Washington weather may be featuring below-freezing temperatures and the first significant snowfall of the season, but for an interesting hour on a brutal February 17th, I was focused on the warmth and even the heat of Silicon Valley.

The 3D phenomenon is capturing news headlines by the week as it stimulates the imaginations of industrialists, educators, and public policymakers. Everybody seems to have their favorite story—a printer that produced a car, one that printed a small house in China, and one in England that managed to clone itself.

I was fortunate to appear with two distinguished experts who have in-depth knowledge of key areas that will matter as the implementation of this new technology progresses. Brian David Johnson has been described by Forbes as Intel’s resident guide to the future. Brian Gaff, a patent attorney, is a partner with McDermott Will and Emery.

Collectively, we were able to engage in a discussion about where this unique and still somewhat enigmatic new tool is going, how it will impact manufacturing and the broader economy, and the scope of legal and regulatory challenges that might arise from its wide distribution and use.
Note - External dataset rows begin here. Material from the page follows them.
theorem initOpEnd_kept {sK : State} (s : State) (i t : Nat) (hK : Kept sK s) :
    Kept sK (initOpEnd s i t) := by
  unfold initOpEnd
  (try dsimp only)
  repeat' (first | with_reducible assumption | with_reducible apply readSlot_kept | with_reducible apply dropItem_kept
                 | with_reducible apply refuse_kept | with_reducible apply appendItem_kept
                 | with_reducible apply writeSlot_kept | dsimp only | exact id | split
                 | refine Kept.upd ?_ ?_ ?_ ?_ ?_ ?_)

theorem itemAge_kept {sK : State} (s : State) (h t : Nat) (hK : Kept sK s) :
    Kept sK (itemAge s h t) := by
  unfold itemAge
  (try dsimp only)
  repeat' (first | with_reducible assumption | with_reducible apply setQueue_kept | with_reducible apply setQdFld_kept
                 | with_reducible apply pulse_kept | split)

theorem descWrite_kept {sK : State} (s : State) (i : Ini) (full : Bool) (h off : Nat) (v : W32) (t : Nat)
    (hK : Kept sK s) :
    Kept sK (descWrite s i full h off v t) := by
  unfold descWrite
  (try dsimp only)
  repeat' (first | with_reducible assumption | with_reducible apply setQdWord_kept
                 | with_reducible apply enableQueue_kept | with_reducible apply runErr_kept
                 | with_reducible apply Kept.ite)

theorem runnerTick_kept {sK : State} (s : State) (t : Nat) (hK : Kept sK s) :
    Kept sK (runnerTick s t) := by
  unfold runnerTick
  (try dsimp only)
  repeat' (first | with_reducible assumption | with_reducible exact Kept.refl _ | with_reducible apply countEvent_kept
                 | with_reducible apply runErr_kept | with_reducible apply setQdFld_kept
                 | with_reducible apply Kept.ite | with_reducible refine Kept.foldl ?_ ?_ | intro _
                 | refine Kept.upd ?_ ?_ ?_ ?_ ?_ ?_ | (simp; done))

theorem setRport_kept {sK : State} (s : State) (p : Nat) (x : RPort) (hK : Kept sK s) :
    Kept sK (State.setRport s p x) := by
  unfold State.setRport
  (try dsimp only)
  repeat' (first | with_reducible assumption | refine Kept.upd ?_ ?_ ?_ ?_ ?_ ?_ | (simp; done))

theorem setRpair_kept {sK : State} (s : State) (r : Nat) (x : RPair) (hK : Kept sK s) :
    Kept sK (State.setRpair s r x) := by
  unfold State.setRpair
  (try dsimp only)
  repeat' (first | with_reducible assumption | refine Kept.upd ?_ ?_ ?_ ?_ ?_ ?_ | (simp; done))

theorem setRkeys_kept {sK : State} (s : State) (r : Nat) (x : RingKeys) (hK : Kept sK s) :
    Kept sK (State.setRkeys s r x) := by
  unfold State.setRkeys
  (try dsimp only)
  repeat' (first | with_reducible assumption | dsimp only | exact id | refine Kept.upd ?_ ?_ ?_ ?_ ?_ ?_)

theorem emit_kept {sK : State} (s : State) (o : WireOut) (hK : Kept sK s) :
    Kept sK (State.emit s o) := by
  unfold State.emit
  (try dsimp only)
  repeat' (first | with_reducible assumption | with_reducible apply Kept.ite | dsimp only | exact id
                 | refine Kept.upd ?_ ?_ ?_ ?_ ?_ ?_)

theorem emitFrame_kept {sK : State} (s : State) (port t : Nat) (bytes : List Byte) (hK : Kept sK s) :
    Kept sK (State.emitFrame s port t bytes) := by
  unfold State.emitFrame
  (try dsimp only)
  repeat' (first | with_reducible assumption | with_reducible exact Kept.refl _ | with_reducible apply emit_kept)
But even with our collective expertise, we had to admit that, at the moment, there are more questions than answers. Right now, 3D printing is where the internet was in the mid-1990s. We know that the economic implications can be profound. For some industries it will clearly be disruptive in that it can, among other things, shorten supply chains and increase the pace of and possibilities for product innovation. But markets are just beginning to align themselves to this and other new process technologies and it thus remains a guess as to the impact of 3D on such critical variables as employment, suppliers, and outsourcing. We know that 3D technology could possibly incentivize entrepreneurship but that partially depends on when printers will become affordable and when the public will have enough understanding to actively use them for business startup purposes.